The Science Behind Assessments

10 min

Assessments at Work

How we assess and evaluate talent ultimately determines how we select, allocate, and operationalize talent. I think it’s overwhelmingly the case that talent is underselected, misallocated, and inefficiently operationalized. Much of this can be attributed to the previously recognized imperfect solutions most companies deploy to screen and signal talent, namely, resumes and interviews. While valuable in their own right, these screening methods can be incredibly subjective, data absent, and unreliable for a few reasons: These processes tend to be incredibly inconsistent across multiple candidates, there are piles of studies that shows that we as humans are terrible evaluators of other people, most candidates aren’t necessarily presenting an authentic version of themselves, and most objectivity gets thrown out the window.
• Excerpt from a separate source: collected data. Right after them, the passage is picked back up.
-- ==== Sys2Proof/Tests/Slice0.lean ====
section
/-! SUPPORT. Tests of the model on fixed values, each from a table or a vector of spec/ named beside it
(V<n> is a vector of 95_test_vectors.md), and the witnesses that the statements' hypotheses can be met. -/

namespace Sys2Proof.Tests

set_option Elab.async false

open Sys2Proof Sys2Proof.Machine Host

/-! ## WellFormed: each check refuses an ill-formed word (30_encoding.md rules R81, R82 and R84) -/

theorem test_wf_unused_opcode : wellFormedWord 0x0300 = false := by decide
theorem test_wf_imm_not_zero : wellFormedWord 0x0001 = false := by decide
theorem test_wf_bit_operand : wellFormedWord 0x1402 = false := by decide
theorem test_wf_format_n : Format.n.immOk 0x01 = false := by decide
theorem test_wf_format_b : Format.b.immOk 0x02 = false := by decide
theorem test_wf_format_y : Format.y.immOk 0xFF = true := by decide
theorem test_wf_program : wellFormedProg [0x1100, 0x1402] = false := by decide
theorem test_wf_legal_program : wellFormedProg [0x1100, 0x1401, 0x15A5, 0x1600] = true := by decide

/-! ## Decoding: one written-out word for each constructor, `OPC` and then `IMM` (rules R80 and R82) -/

theorem test_decode_nop : Sys2Proof.decode 0b00000000_00000000 = .ok .nop := by rfl
theorem test_decode_rewind : Sys2Proof.decode 0b00000001_00000000 = .ok .rewind := by rfl
theorem test_decode_ld_size : Sys2Proof.decode 0b00000010_00000000 = .ok .ldSize := by rfl
theorem test_decode_open_rd : Sys2Proof.decode 0b00010000_00000000 = .ok .openRd := by rfl
theorem test_decode_open_wr : Sys2Proof.decode 0b00010001_00000000 = .ok .openWr := by rfl
theorem test_decode_rd_bit : Sys2Proof.decode 0b00010010_00000000 = .ok .rdBit := by rfl
theorem test_decode_rd_byte : Sys2Proof.decode 0b00010011_00000000 = .ok .rdByte := by rfl
theorem test_decode_wr_bit : Sys2Proof.decode 0b00010100_00000001 = .ok (.wrBit true) := by rfl
theorem test_decode_wr_byte : Sys2Proof.decode 0b00010101_10100101 = .ok (.wrByte 0xA5) := by rfl
theorem test_decode_flush : Sys2Proof.decode 0b00010110_00000000 = .ok .flush := by rfl
theorem test_decode_rd_size : Sys2Proof.decode 0b00010111_00000000 = .ok .rdSize := by rfl
theorem test_decode_wr_size : Sys2Proof.decode 0b00011000_00000000 = .ok .wrSize := by rfl
theorem test_decode_cnt_distinct : Sys2Proof.decode 0b00100000_00000000 = .ok .cntDistinct := by rfl
theorem test_decode_hist : Sys2Proof.decode 0b00100001_00000000 = .ok .hist := by rfl
theorem test_decode_flist : Sys2Proof.decode 0b00100010_00000000 = .ok .flist := by rfl
theorem test_decode_build_tree : Sys2Proof.decode 0b00110000_00000000 = .ok .buildTree := by rfl
theorem test_decode_gen_codes : Sys2Proof.decode 0b00110001_00000000 = .ok .genCodes := by rfl
theorem test_decode_wr_tree : Sys2Proof.decode 0b00110010_00000000 = .ok .wrTree := by rfl
theorem test_decode_rd_tree : Sys2Proof.decode 0b00110011_00000000 = .ok .rdTree := by rfl
theorem test_decode_encode : Sys2Proof.decode 0b01000000_00000000 = .ok .encode := by rfl
theorem test_decode_decode : Sys2Proof.decode 0b01000001_00000000 = .ok .decode := by rfl
theorem test_decode_compress : Sys2Proof.decode 0b01010000_00000000 = .ok .compress := by rfl
theorem test_decode_decompress : Sys2Proof.decode 0b01010001_00000000 = .ok .decompress := by rfl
Keeping with the analogy used above, just as a football coach should watch players play football in order to determine their skill level and make mission critical talent decisions, organizations should see how prospective candidates perform on job relevant tasks before making mission critical talent decisions. This is where assessments come in handy.

The purpose of deploying assessments to screen and signal talent is ultimately obtain more objective, useful, and data driven information that can help recruiters and managers make better quality and more informed selection decisions. Assessments present these parties with the opportunity to use information they might not have otherwise gotten by relying on those traditional evaluation methods alone. Although imperfect in their own right, assessments offer an incredibly viable option to gather accurate information about an individual's job relevant characteristics.

Assessment Considerations

The most important subsequent factor for organizations to consider before using assessments that influence selection decisions is to ensure that the assessment is of high quality and compliant with relevant guidelines, laws, and standards around assessment development. This includes, but is not exclusive to, evidence of assessment validity, reliability, relevance, and fairness. In the event that an employer becomes subject to an evaluation of their assessment and evaluation methods (a meta evaluation, some might call it) and they are unable to produce sufficient evidence around those factors, they put themselves at significant litigation risk without a basis for legal defensibility. Below, we provide a brief description of some of these important assessment characteristics.

Validity and Validation

The validity of an assessment must be evaluated with its intended purpose. Stated differently, validity is a measure of effectiveness that gives meaning to the test scores in accordance to some theoretical framework. Validation is the process through which the proposed interpretation of test scores is interpreted. Validation is the means, validity is the ends.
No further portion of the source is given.